Хоть и не к Илькину фраза, но инстинктивно он ощутил угрозу и себе.

Гарькавый, как завороженный, уставился в окно и щелкает, щелкает курком ружья.

«Отменный кадр, — машинально отметил Илькин. — Капли на запотевшем окне, и те же капли на тоскливом лице. Все остальное сейчас неглавное, пустячное… Чуть недопроявить — уйдет в черный провал».

— Патроны ему зачем, если ружье не взял? — не в силах перебороть заискивающий тон спросил Илькин.

Гарькавый пыхает под нос, сдувая с кончика хряща капли.

— Думал, догонять кинусь… А ведь просчитался, крыса! — внезапно повеселел Гарькавый. — Заветный патрончик я всегда во внутряке ношу! — Сдул с патрона табачные крошки, загнал патрон в ствол.

— Вот что. Ждать, пока ты отлежишься, дурость получится. Наметет выше брюха, да и не ходоки потом мы без шамовки. Речки вспухнут. Гриня-то ведь недаром слинял — местный он… Ухожу я тоже. Переть тебя мне не по силам. Доберусь я до Слюдянки, значит, и тебе счастливая масть — жить будешь…

Костик молчал. По затылку снова будто стучал кто обухом топора. Что кино? Маломощное зрелище… Научиться бы настроение на экране прокручивать, чтобы зритель на всю жизнь запомнил, как пахнет сейчас смертью снег с сапог Гарькавого. Может, тогда кто-то из сидящих в зале и позаботится о его сынке… У Лешки уже вылезли два нижних зуба, и на любое, даже фальшивое внимание к себе сынка радостно смеется: «Гы-гы-гы». «Та переживет», — равнодушно подумал Костик о жене.

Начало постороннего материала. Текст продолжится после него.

-- ==== Sys2Proof/Laws/PerInstr.lean ====
section
/-! SUPPORT. Facts about instructions as syntax, one lemma per constructor. -/

namespace Sys2Proof.Laws.Encoding

/-- A well-formed instruction that has a word is read back from it, as the first row of its word's family (R91 to R101). -/
def Statement (i : Instr) : Prop := i.isWord = true → i.wf = true → decodeWord (encode i) = .ok i.tableRow

/-- What the raw decoder answers for a word is the decoder's answer when it is well formed. -/
theorem of_raw {w : BitVec 32} {i : Instr} (h : decodeRaw w = .ok i) (hw : i.wf = true) : decodeWord w = .ok i := by
  simp only [decodeWord, h, hw, if_true]

/-- The answer of the raw decoder for a hint word (R101, R104). -/
def hintErr (r : Except DecodeErr Instr) : Except DecodeErr Instr :=
  match r with
  | .ok i => .ok i
  | .error _ => .error .badHint

theorem raw_g0 {w : BitVec 32} (h : w.extractLsb' 0 4 = 0#4) : decodeRaw w = decodeG0 (w.extractLsb' 4 4).toNat w := by
  unfold decodeRaw
  rw [h]
  rfl

theorem raw_g1 {w : BitVec 32} (h : w.extractLsb' 0 4 = 1#4) : decodeRaw w = decodeG1 (w.extractLsb' 4 4).toNat w := by
  unfold decodeRaw
  rw [h]
  rfl

theorem raw_g2 {w : BitVec 32} (h : w.extractLsb' 0 4 = 2#4) : decodeRaw w = decodeG2 (w.extractLsb' 4 4).toNat w := by
  unfold decodeRaw
  rw [h]
  rfl

theorem raw_g3 {w : BitVec 32} (h : w.extractLsb' 0 4 = 3#4) : decodeRaw w = decodeG3 (w.extractLsb' 4 4).toNat w := by
  unfold decodeRaw
  rw [h]
  rfl

theorem raw_g4 {w : BitVec 32} (h : w.extractLsb' 0 4 = 4#4) : decodeRaw w = decodeG4 (w.extractLsb' 4 4).toNat w := by
  unfold decodeRaw
  rw [h]
  rfl

theorem raw_g5 {w : BitVec 32} (h : w.extractLsb' 0 4 = 5#4) : decodeRaw w = decodeG5 (w.extractLsb' 4 4).toNat w := by
  unfold decodeRaw
  rw [h]
  rfl

theorem raw_g6 {w : BitVec 32} (h : w.extractLsb' 0 4 = 6#4) : decodeRaw w = decodeG6 (w.extractLsb' 4 4).toNat w := by
  unfold decodeRaw
  rw [h]
  rfl

theorem raw_g7 {w : BitVec 32} (h : w.extractLsb' 0 4 = 7#4) : decodeRaw w = decodeG7 (w.extractLsb' 4 4).toNat w := by
  unfold decodeRaw
  rw [h]
  rfl

theorem raw_g8 {w : BitVec 32} (h : w.extractLsb' 0 4 = 8#4) : decodeRaw w = decodeG8 (w.extractLsb' 4 4).toNat w := by
  unfold decodeRaw
  rw [h]
  rfl

theorem raw_g9 {w : BitVec 32} (h : w.extractLsb' 0 4 = 9#4) : decodeRaw w = decodeG9 (w.extractLsb' 4 4).toNat w := by
  unfold decodeRaw
  rw [h]
  rfl

theorem raw_g10 {w : BitVec 32} (h : w.extractLsb' 0 4 = 10#4) : decodeRaw w = decodeG10 (w.extractLsb' 4 4).toNat w := by
  unfold decodeRaw
  rw [h]
  rfl

theorem raw_g11 {w : BitVec 32} (h : w.extractLsb' 0 4 = 11#4) : decodeRaw w = decodeG11 (w.extractLsb' 4 4).toNat w := by
  unfold decodeRaw
  rw [h]
  rfl

theorem raw_g12 {w : BitVec 32} (h : w.extractLsb' 0 4 = 12#4) : decodeRaw w = decodeG12 (w.extractLsb' 4 4).toNat w := by
  unfold decodeRaw
  rw [h]
  rfl

theorem raw_g13 {w : BitVec 32} (h : w.extractLsb' 0 4 = 13#4) : decodeRaw w = decodeG13 (w.extractLsb' 4 4).toNat w := by
  unfold decodeRaw
  rw [h]
  rfl

theorem raw_g14 {w : BitVec 32} (h : w.extractLsb' 0 4 = 14#4) : decodeRaw w = decodeG14 (w.extractLsb' 4 4).toNat w := by
  unfold decodeRaw
  rw [h]
  rfl

theorem raw_g15 {w : BitVec 32} (h : w.extractLsb' 0 4 = 15#4) : decodeRaw w = hintErr (decodeG15 (w.extractLsb' 4 4).toNat w) := by
  unfold decodeRaw
  rw [h]
  rfl

/-- The unary selectors of group 1 (R151). -/
theorem bitu_at {w : BitVec 32} {b : BitVec 7} (h : w.extractLsb' 25 7 = b) :
    decodeBitu w = (match b.toNat with
      | 0 => (OpA1.unpack w 0#7).map .clzD
      | 1 => (OpA1.unpack w 1#7).map .ctzD
      | 2 => (OpA1.unpack w 2#7).map .popcD
      | 3 => (OpA1.unpack w 3#7).map .brevD
      | 4 => (OpA1.unpack w 4#7).map .bswapD
      | 5 => (OpA1.unpack w 5#7).map .clzW
      | 6 => (OpA1.unpack w 6#7).map .popcW
      | 7 => (OpA1.unpack w 7#7).map .sextW
      | 8 => (OpA1.unpack w 8#7).map .zextW
      | 9 => (OpA1.unpack w 9#7).map .sextH
      | 10 => (OpA1.unpack w 10#7).map .sextB
      | _ => .error .reservedSelector) := by
  unfold decodeBitu
  subst h
  rfl


theorem addD (o : OpA) : Statement (.addD o) := fun _ h => of_raw (i := .addD o)
  ((raw_g0 (OpA.pack_grp _ o)).trans ((congrArg (fun n : BitVec 4 => decodeG0 n.toNat _) (OpA.pack_fn _ o)).trans (congrArg (Except.map Instr.addD) (OpA.unpack_pack _ o)))) h

theorem addW (o : OpA) : Statement (.addW o) := fun _ h => of_raw (i := .addW o)
  ((raw_g0 (OpA.pack_grp _ o)).trans ((congrArg (fun n : BitVec 4 => decodeG0 n.toNat _) (OpA.pack_fn _ o)).trans (congrArg (Except.map Instr.addW) (OpA.unpack_pack _ o)))) h

theorem addH (o : OpA) : Statement (.addH o) := fun _ h => of_raw (i := .addH o)
  ((raw_g0 (OpA.pack_grp _ o)).trans ((congrArg (fun n : BitVec 4 => decodeG0 n.toNat _) (OpA.pack_fn _ o)).trans (congrArg (Except.map Instr.addH) (OpA.unpack_pack _ o)))) h

theorem addB (o : OpA) : Statement (.addB o) := fun _ h => of_raw (i := .addB o)
  ((raw_g0 (OpA.pack_grp _ o)).trans ((congrArg (fun n : BitVec 4 => decodeG0 n.toNat _) (OpA.pack_fn _ o)).trans (congrArg (Except.map Instr.addB) (OpA.unpack_pack _ o)))) h

theorem subD (o : OpA) : Statement (.subD o) := fun _ h => of_raw (i := .subD o)
  ((raw_g0 (OpA.pack_grp _ o)).trans ((congrArg (fun n : BitVec 4 => decodeG0 n.toNat _) (OpA.pack_fn _ o)).trans (congrArg (Except.map Instr.subD) (OpA.unpack_pack _ o)))) h

theorem subW (o : OpA) : Statement (.subW o) := fun _ h => of_raw (i := .subW o)
  ((raw_g0 (OpA.pack_grp _ o)).trans ((congrArg (fun n : BitVec 4 => decodeG0 n.toNat _) (OpA.pack_fn _ o)).trans (congrArg (Except.map Instr.subW) (OpA.unpack_pack _ o)))) h

theorem subH (o : OpA) : Statement (.subH o) := fun _ h => of_raw (i := .subH o)
  ((raw_g0 (OpA.pack_grp _ o)).trans ((congrArg (fun n : BitVec 4 => decodeG0 n.toNat _) (OpA.pack_fn _ o)).trans (congrArg (Except.map Instr.subH) (OpA.unpack_pack _ o)))) h

theorem subB (o : OpA) : Statement (.subB o) := fun _ h => of_raw (i := .subB o)
  ((raw_g0 (OpA.pack_grp _ o)).trans ((congrArg (fun n : BitVec 4 => decodeG0 n.toNat _) (OpA.pack_fn _ o)).trans (congrArg (Except.map Instr.subB) (OpA.unpack_pack _ o)))) h

theorem mulD (o : OpA) : Statement (.mulD o) := fun _ h => of_raw (i := .mulD o)
  ((raw_g0 (OpA.pack_grp _ o)).trans ((congrArg (fun n : BitVec 4 => decodeG0 n.toNat _) (OpA.pack_fn _ o)).trans (congrArg (Except.map Instr.mulD) (OpA.unpack_pack _ o)))) h

theorem mulW (o : OpA) : Statement (.mulW o) := fun _ h => of_raw (i := .mulW o)
  ((raw_g0 (OpA.pack_grp _ o)).trans ((congrArg (fun n : BitVec 4 => decodeG0 n.toNat _) (OpA.pack_fn _ o)).trans (congrArg (Except.map Instr.mulW) (OpA.unpack_pack _ o)))) h

theorem mulhD (o : OpA) : Statement (.mulhD o) := fun _ h => of_raw (i := .mulhD o)
  ((raw_g0 (OpA.pack_grp _ o)).trans ((congrArg (fun n : BitVec 4 => decodeG0 n.toNat _) (OpA.pack_fn _ o)).trans (congrArg (Except.map Instr.mulhD) (OpA.unpack_pack _ o)))) h

theorem mulhuD (o : OpA) : Statement (.mulhuD o) := fun _ h => of_raw (i := .mulhuD o)
  ((raw_g0 (OpA.pack_grp _ o)).trans ((congrArg (fun n : BitVec 4 => decodeG0 n.toNat _) (OpA.pack_fn _ o)).trans (congrArg (Except.map Instr.mulhuD) (OpA.unpack_pack _ o)))) h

Гарькавый разложил остатки супов на две одинаковых кучки. И от стола было отошел, но не выдержал — осклабился.

— Жирновато тебе половину, валяться-то… А мне жратва для силов нужна. Не дойду я — тебе и вовсе супы бесполезны. Так что по справедливости давай… Он заново переделил супы и вместе с сухарными крошками смахнул свою долю в рюкзак.

— Ружьишко ты сам обещал. Помнишь, обещал? Что, иль, может, напомнить тебе? — истерично выкрикнул Гарькавый, как клоп, наливаясь красной злобой. — Я напомню! Прижало тебя, киношник, так и уравнялись сразу. Олежком зовешь! А подарок от души сделать Олег Палычу — снова в кусты? Стыдно, киношник? То-то же!

«Молчать с ним, пристрелит…» — приказал себе Илькин. Но когда Гарькавый потянулся, к кофру с кинокамерой, Илькин прохрипел:

— Не трожь, Олег. Бесполезен он тебе, не продать. Не трожь.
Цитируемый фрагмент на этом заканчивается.